There’s More to Korean Fare Than Kimchi

Apart from the ubiquitous cabbage salad, simplicity and freshness of ingredients set apart food from Korea from the rest

Published: 09th February 2014 06:00 AM  |   Last Updated: 07th February 2014 04:07 PM   |  A+A-


Food is the great equaliser. It has the power to transcend geographical barriers, caste and racial divides. Today, shrinking distances have brought to the table cuisines that were once exotic. Every nation boasts culinary marvels that are served best on that soil. However, that should not refrain us from trying out such cuisines, to savour those unique culinary marvels in our own homes.

I have always said food unites the world into one large family because none can rule the tastebuds except good food .

Having traveled extensively in search of unique , exotic dishes, I am dedicating next few columns to celebrating world cuisine—I will call it World on My Palate. I hope you enjoy this culinary journey of mine which will cross many continents, regions, tribes, cultures and race. This week we will travel to Korea.

During my last trip to Dubai I was invited by a Korean friend settled there for a meal.It was one of most interesting meals I have had in a long time. Although simple, it was so fresh and alive, the mere thought of that dinner still makes my mouth water.

I was served  kimchi, which in Korea is made with fermented vegetables—Korean radish and napa cabbage fermented in a brine of ginger, garlic, scallions, and chili pepper. Traditionally Koreans make enough kimchi salad to last the whole winter as fermented food  can be stored for a long time. In olden days, the kimchi was stored in earthen pots. Now, special kimchi refrigerators are being used to store the salad. Kimchi aids digestion and an average Korean consumes 40 pounds of the stuff per annum .

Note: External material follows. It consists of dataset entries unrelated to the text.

-- ==== Sys2Proof/Safety.lean ====
section
/-! DEFINITION. What counts as a safe run, and the words in which claims about the machine are made:
a step that goes on, the state a firing executes in, the results of integer instructions as bit
vectors (R124), and what a firing leaves alone. -/

namespace Sys2Proof.Machine

/-- A row that has its effect: the machine goes on. -/
def Goes (r : Result) : Prop := ∃ t, r = .next t

/-- The state in which the firing in focus has its effect: nothing is in focus any more (R101). -/
def State.taken (s : State) (_f : Firing) : State := s.idle

/-- The element of a firing stands in a launch of the machine. -/
structure Stands (s : State) (f : Firing) (r : Run) (e : Elem) : Prop where
  run : s.runs.find f.run = some r
  elem : r.elems.find f.elem = some e

/-- The registers of every context are those of the state before; the pool's colours and its waiting
requests are no registers, and the far requests of a launch that a trap cancels may go (R346). -/
def SameContexts (s t : State) : Prop :=
  ∀ c, ∃ gone, { t.ctx c with colours := (s.ctx c).colours, waiting := (s.ctx c).waiting } =
    { s.ctx c with far := (s.ctx c).far.without gone }

/-- The same but for FLAGS, which keep every flag they hold (R53). -/
def SameContextsButFlags (s t : State) : Prop :=
  ∀ c, ∃ gone, { t.ctx c with
      colours := (s.ctx c).colours
      waiting := (s.ctx c).waiting
      regs := { (t.ctx c).regs with flags := (s.ctx c).regs.flags } } =
      { s.ctx c with far := (s.ctx c).far.without gone } ∧
    (t.ctx c).regs.flags ||| (s.ctx c).regs.flags = (t.ctx c).regs.flags

/-- What a firing at an element leaves alone outside its launch, the contexts and memory: the device's
own registers, the dies, the queues, the links, the translations and every other launch, but for seed records of
colours that a launch which a trap cancels had allocated (R398). -/
structure SameBeyond (f : Firing) (s t : State) : Prop where
  life : t.life = s.life
  dies : t.dies = s.dies
  queues : t.queues = s.queues
  links : t.links = s.links
  owners : t.owners = s.owners
  quarantine : t.quarantine = s.quarantine
  tlb : t.tlb = s.tlb
  tlbinv : t.tlbinv = s.tlbinv
  cycle : t.cycle = s.cycle
  runs : ∀ q, q ≠ f.run → ∃ gone, t.run q = (s.run q).dropSeeds gone

/-- The same with all of memory and its side bands. -/
structure SameOutside (f : Firing) (s t : State) : Prop extends SameBeyond f s t where
  mem : t.mem = s.mem
  side : t.side = s.side

/-- A target names a hold register. -/
def isHold (o : Option Target) (k : Nat) : Prop := ∃ j : BitVec 3, o = some (.hold j) ∧ j.toNat = k

/-- A target names a slot of the firing's own element. -/
def isLocal (f : Firing) (o : Option Target) : Prop :=
  ∃ p slot dx dy, o = some (.site p slot dx dy) ∧ targetKey f.elem dx dy = f.elem

/-- A token goes to its place: through the mesh to another element, by arrival to its own unless an earlier one
of the channel is still on its way there, into the inbox of a frozen launch (R25, R34, R362). -/
def Injects (s t : State) (fl : Flit) : Prop :=
  ((s.run fl.run).state = .frozen → (t.run fl.run).inbox = (s.run fl.run).inbox.put s.nextId fl) ∧
  ((s.run fl.run).state ≠ .frozen → fl.dst ≠ fl.src ∨ s.behind s.nextId fl = true →
    t = { s with nextId := s.nextId + 1, flits := s.flits.put s.nextId fl }) ∧
  ((s.run fl.run).state ≠ .frozen → fl.dst = fl.src → s.behind s.nextId fl = false → t = s.deliver fl)

/-! ## Entries that spill, R242 to R244 -/

/-- Every set of the matching store has ways for `k` more tokens, and no entry of it is spilled. -/
def Elem.HasWays (e : Elem) (k : Nat) : Prop := ∀ n, e.inSet n + k ≤ 8 ∧ e.setSpills n = false

/-- A byte of the 32 of an address of a context, as the device writes there; the walk may choose among
the entries of a run as it likes (R368). -/
def State.InPlace (s : State) (c va b : Nat) : Prop :=
  ∃ n h, State.walkHome { s with nextId := n } c (va % 2 ^ 55) needWrite = .ok h ∧ h ≤ b ∧ b < h + 32

/-- A byte of the place of the context's spill region that takes its next entry (R244). -/
def State.SpillByte (s : State) (c b : Nat) : Prop :=
  s.InPlace c (bits (s.ctx c).spillbase 0 55 + 32 * s.spillPlace c) b

/-- A byte of the next record of the context's fault log (R370). -/
def State.LogByte (s : State) (c b : Nat) : Prop := s.InPlace c (s.ctx c).logNext b

/-- A byte of an entry that a firing's tokens for slots of its own element may spill, one target after
the other. -/
def Spills (f : Firing) (b : Nat) : List (Option Target) → State → Prop
  | [], _ => False
  | t :: ts, s => (isLocal f t ∧ s.SpillByte (s.run f.run).ctx b) ∨ Spills f b ts s ∨
    ∃ tok colour iter, Spills f b ts (s.emitAs f t tok colour iter)

/-- The targets of an instruction, in the order of emission. -/
def targetsOf (i : Instr) : List (Option Target) := [(outOf i).ta, (outOf i).tb, thirdOf i]

/-- A state in which a firing emits its tokens: its element is idle, and it may have raised flags,
counted an EXIT or closed an LSID. -/
def Emits (s : State) (f : Firing) (u : State) : Prop :=
  u = s.taken f ∨ u = (s.taken f).countExit f ∨ (∃ fl, u = (s.taken f).raise f fl) ∨
    ∃ n, u = (s.taken f).resolveLsid f n

/-- The bytes of memory that satisfy no condition are unchanged, and so are the side bands of the blocks
that hold none which does. -/
def SameBut (p : Nat → Prop) (s t : State) : Prop :=
  (∀ b, ¬ p b → memGet t.mem b = memGet s.mem b) ∧
  ∀ b, (∀ b', blockIx b' = blockIx b → ¬ p b') → t.sideOf b = s.sideOf b

/-- Hold registers of the launch: unchanged but those the targets name (R65). -/
def SameHolds (f : Firing) (o : Out) (s t : State) : Prop :=
  ∀ e k, (e = f.elem → ¬ isHold o.ta k ∧ ¬ isHold o.tb k) →
    (t.elem f.run e).holds[k]? = (s.elem f.run e).holds[k]?

/-! ## Integer operands and results, R124, R75 -/

/-- Lane `k` of width `w` of a payload. -/
def lane (w k : Nat) (x : Word) : BitVec w := x.extractLsb' (k * w) w

/-- Lane `k` of the right operand: of the payload, or of the immediate, which is sign-extended and
stands in every lane. -/
def rightLane (f : IntForm) (r : Word) (k : Nat) : BitVec f.sz.bits :=
  if f.immOn then (f.imm.signExtend 64).setWidth f.sz.bits else lane f.sz.bits k r

/-- The whole right operand of a form that is not packed. -/
def rightWhole (f : IntForm) (r : Word) : Word := if f.immOn then f.imm.signExtend 64 else r

/-- A word is the result of a lane operation: each of its lanes stands in the relation to the lanes of
the operands, or, without packing, it is the sign extension of the one lane result. -/
def Gives2 (f : IntForm) (rel : BitVec f.sz.bits → BitVec f.sz.bits → BitVec f.sz.bits → Prop)
    (l r v : Word) : Prop :=
  if f.packed then
    ∀ k < 64 / f.sz.bits, rel (lane f.sz.bits k l) (rightLane f r k) (lane f.sz.bits k v)
  else ∃ c, rel (lane f.sz.bits 0 l) (rightLane f r 0) c ∧ v = c.signExtend 64

/-- The same for one operand. -/
def Gives1 (f : UnForm) (rel : BitVec f.sz.bits → BitVec f.sz.bits → Prop) (l v : Word) : Prop :=
  if f.packed then ∀ k < 64 / f.sz.bits, rel (lane f.sz.bits k l) (lane f.sz.bits k v)
  else ∃ c, rel (lane f.sz.bits 0 l) c ∧ v = c.signExtend 64

/-- A condition of R72 on two lanes. -/
def Holds (cc : Cond) {w : Nat} (a b : BitVec w) : Prop :=
  match cc with
  | .eq => a = b
  | .ne => a ≠ b
  | .lt => a.toInt < b.toInt
  | .le => a.toInt ≤ b.toInt
  | .gt => a.toInt > b.toInt
  | .ge => a.toInt ≥ b.toInt
  | .ltu => a.toNat < b.toNat
  | .leu => a.toNat ≤ b.toNat

/-- The value of a lane, signed or unsigned. -/
def laneInt (u : Bool) {w : Nat} (a : BitVec w) : Int := if u then a.toNat else a.toInt

/-- The least and the greatest value of a lane (R129). -/
def laneMin (u : Bool) (w : Nat) : Int := if u then 0 else -(2 : Int) ^ (w - 1)
def laneMax (u : Bool) (w : Nat) : Int := if u then (2 : Int) ^ w - 1 else (2 : Int) ^ (w - 1) - 1

/-- The exact sum or difference of two lanes. -/
def exactSum (sub u : Bool) {w : Nat} (a b : BitVec w) : Int :=
  if sub then laneInt u a - laneInt u b else laneInt u a + laneInt u b

/-- The exact sum or difference falls outside the range of the lane. -/
def Clamps (sub u : Bool) {w : Nat} (a b : BitVec w) : Prop :=
  exactSum sub u a b < laneMin u w ∨ laneMax u w < exactSum sub u a b

/-- A lane holds the exact sum or difference, clamped to the range of the lane (R129). -/
def IsClampedSum (sub u : Bool) {w : Nat} (a b c : BitVec w) : Prop :=
  laneInt u c = max (laneMin u w) (min (laneMax u w) (exactSum sub u a b))

/-! ## Float operands, R136 -/

/-- The value of a float operand in the low bits of a payload. -/
def lowVal (fmt : FloatFmt) (x : Word) : FVal :=
  decodeF (fspec fmt) (x.toNat % 2 ^ (fspec fmt).width)

/-- The number that a finite value stands for. -/
def valQ : FVal → ℚ
  | .fin neg m e => (if neg then -(m : ℚ) else (m : ℚ)) * (2 : ℚ) ^ e
  | _ => 0

/-- The order of two values that are no NaNs (R140). -/
def valueLess (a b : FVal) : Prop :=
  match a, b with
  | .inf n, .inf m => n = true ∧ m = false
  | .inf n, _ => n = true
  | _, .inf m => m = false
  | a, b => valQ a < valQ b

/-- The canonical NaN of a format as a payload (R37). -/
def nanWord : FloatFmt → Word
  | .d => 0x7FF8000000000000
  | .s => 0x7FC00000
  | .h => 0x7E00
  | .bf => 0x7FC0

/-- An infinity and a zero of a format as a payload. -/
def infWord (neg : Bool) : FloatFmt → Word
  | .d => if neg then 0xFFF0000000000000 else 0x7FF0000000000000
  | .s => if neg then 0xFF800000 else 0x7F800000
  | .h => if neg then 0xFC00 else 0x7C00
  | .bf => if neg then 0xFF80 else 0x7F80

def zeroWord (neg : Bool) : FloatFmt → Word
  | .d => if neg then 0x8000000000000000 else 0
  | .s => if neg then 0x80000000 else 0
  | .h => if neg then 0x8000 else 0
  | .bf => if neg then 0x8000 else 0

/-- One as a payload of a format. -/
def oneWord : FloatFmt → Word
  | .d => 0x3FF0000000000000
  | .s => 0x3F800000
  | .h => 0x3C00
  | .bf => 0x3F80

/-- NV where one of the values is a signalling NaN (R136). -/
def sigNv (vs : List FVal) : Nat := if FVal.nan true ∈ vs then 8 else 0

/-- The state with another firing in focus. -/
def State.withFiring (s : State) (x : Firing) : State := { s with focus := .firing x }

/-- A firing with other operands. -/
def withOperands (x : Firing) (l r : Word) : Firing :=
  { x with l := some (Tok.data l), r := some (Tok.data r) }

/-! ## The words of each kind -/

/-- The words that compute on tokens and touch nothing outside them (R101 to R143). -/
def isTokenWord : Instr → Bool
  | .mov .. | .mov3 .. | .const .. | .constor .. | .steer .. | .steern .. | .select .. | .nullt ..
  | .iter .. | .iterset .. | .iterread .. | .exit .. | .gate .. | .kindq .. | .stopt ..
  | .retire .. | .add .. | .sub .. | .mul .. | .mulh .. | .and .. | .or .. | .xor .. | .andn ..
  | .shl .. | .shr .. | .sar .. | .rol .. | .min .. | .max .. | .abs .. | .neg .. | .clz ..
  | .popc .. | .brev .. | .cmp .. | .test .. | .adds .. | .subs .. | .lea .. | .base .. | .shape ..
  | .extr .. | .ins .. | .pack .. | .unpk .. | .fadd .. | .fsub .. | .fmul .. | .fma .. | .fdiv ..
  | .fsqrt .. | .fmin .. | .fmax .. | .fcmp .. | .fsgn .. | .fcvt .. | .ftoi .. | .itof ..
  | .fexp2 .. | .flog2 .. | .frcp .. | .frsq .. | .fsinp .. | .fcosp .. | .fclass .. | .cycle ..
  | .rds .. | .flags .. | .site .. | .perf .. => true
  | _ => false

/-- The token words that may raise flags (R124, R136). -/
def raisesFlags : Instr → Bool
  | .adds .. | .subs .. | .fadd .. | .fsub .. | .fmul .. | .fma .. | .fdiv .. | .fsqrt .. | .fmin ..
  | .fmax .. | .fcmp .. | .fcvt .. | .ftoi .. | .itof .. | .fexp2 .. | .flog2 .. | .frcp ..
  | .frsq .. | .fsinp .. | .fcosp .. => true
  | _ => false

/-- The command of an engine word, but of OWN to engine, which is held until its commit (R159). -/
def commandOf : Instr → Option Cmd
  | .ownToLace c | .seamin c _ _ _ | .seamout c _ _ | .mzero c _ | .mzeroAuto c _ | .mldb c
  | .mldc c _ | .mma c _ | .mmas c _ | .mmax3 c _ | .mout c _ _ _ _ | .mrow c _ | .mrowReadProgress c
  | .mscale c | .mbmap c | .vmap c _ | .vfma c _ | .vred c _ | .vscan c _ | .vsoft c _ | .vnorm c _
  | .cvt c _ _ _ | .vcmp c _ | .vsel c _ | .vrope c _ | .tshape c _ | .tread c _ | .twrite c _
  | .tcomp c _ | .texp c _ _ | .trot c _ | .twin c _ | .tzmap c _ | .tsacc c _ _ | .trep c _
  | .trmw c _ _ | .tfill c _ | .cpy c _ _ | .cpySetLpitch c _ _ | .cpySetLtask c _ _ | .cpyg c _
  | .cpys c _ | .cpy2d c _ _ | .cpyq c | .camld c _ | .camset c _ _ | .camsetRead c _ _
  | .camcomp c _ _ _ | .pgather c _ _ | .pray c _ _ | .pscat c _ _ _ | .pstore c | .pstat c _
  | .pclear c | .pprior c | .topk c | .sample c | .sampleSetStemp c | .sampleSetStopp c | .accept c
  | .resid c | .draw c | .treemask c | .drawtab c | .isect c | .union c | .seampol c | .cmpr c => some c
  | _ => none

Unlike other cultures, in Korea, soup is served as part of the main course rather than at the beginning or the end of the meal, as an accompaniment to rice along with other side dishes called Banchan, like grills (meat, sea food or vegetables). Soups known as Guk  are often made with meats, shellfish and vegetables. Soups can be made more formal—known as tang—and served as the main dish. I was served the famous Korean Tteokguk—a rice cake soup. Tteok is the rice cake and I learnt they come in many varieties and flavours in Korea. The soup had finely diced vegetables and mushrooms. Since the soup is the main dish, they served  many small side dishes, which reminded me of the Spanish Tapas. Gui in Korea means grilled. In most traditional restaurants, the food is grilled on a charcoal grill placed at the centre of the table. The cooked meat is then cut into small pieces and wrapped with fresh lettuce leaves, with rice, thinly sliced garlic and other seasonings. The taste of freshly grilled vegetables in Korean spices was just mind blowing. Along with this we ate Jeon (or Buchimgae) which are savoury pancakes. Chopped kimchi or seafood is mixed into a wheat flour-based batter, and then pan fried. This dish tastes best when it is dipped in a mixture of soy sauce, vinegar, and red pepper powder.

Then came the Japchae which was a kind of noodle dish made with marinated chicken and vegetables in soy sauce and sesame oil. One can use beef or meat instead of chicken.

For dessert I was served Tteok again but this time it was covered with sweetened red bean paste and raisins and a platter of Korean confectionery called Hahngwa  which is made of mixed grains,  rice, honey etc. To sum up, came a pot of freshly brewed Jasmine tea to help digest the great food.

I was lucky to get a special recipe for a dish called Bibimbap which I am going to share today. It’s made of warm mixed rice, topped with local vegetables, spicy red chilli paste, soya strips or beef strips and raw eggs that cook and crisps against the side of the steaming serving bowl.



■ 2 cups medium-grain Korean (or Japanese) rice

■ 1 large cucumber, sliced into thin strips

■ 1.5 cups bean sprouts, parboiled and squeezed of excess water

■ 1.5 cups spinach, parboiled and squeezed of excess water (3/4 lb before cooking)

■ 2 carrots, julienned

■ 4 shitake mushrooms

■ 1 zucchini, sliced into thin strips

■ 1/2 lb meat (optional) I prefer with soya bean paneer

■ Fried egg as a topping (optional)

■ 1/2 cup sesame oil

Sesame seeds Method

■ Cook rice in rice cooker or on the stove.

■ Dip cucumber strips in a bowl of salt water for 20 minutes and then drain.

■ Season spinach with 3tsp sesame oil, 1 tsp salt and a dash of sesame seeds.

■ Season bean sprouts with 2 tsp sesame oil, 1 tsp salt, and a dash of sesame seeds.

■ Sauté carrots, mushrooms, zuchinni with a pinch of salt in a pan in sesame oil

■ Place cooked rice in large bowl and arrange vegetables on top.

■ If desired, soya paneer strips or egg can be placed in the centre.

■ Serve each with small bowls of red pepper paste (kochujang) and sesame oil.

■ To eat, add a small amount of oil and desired amount of red pepper paste to your bowl and mix everything together with a spoon.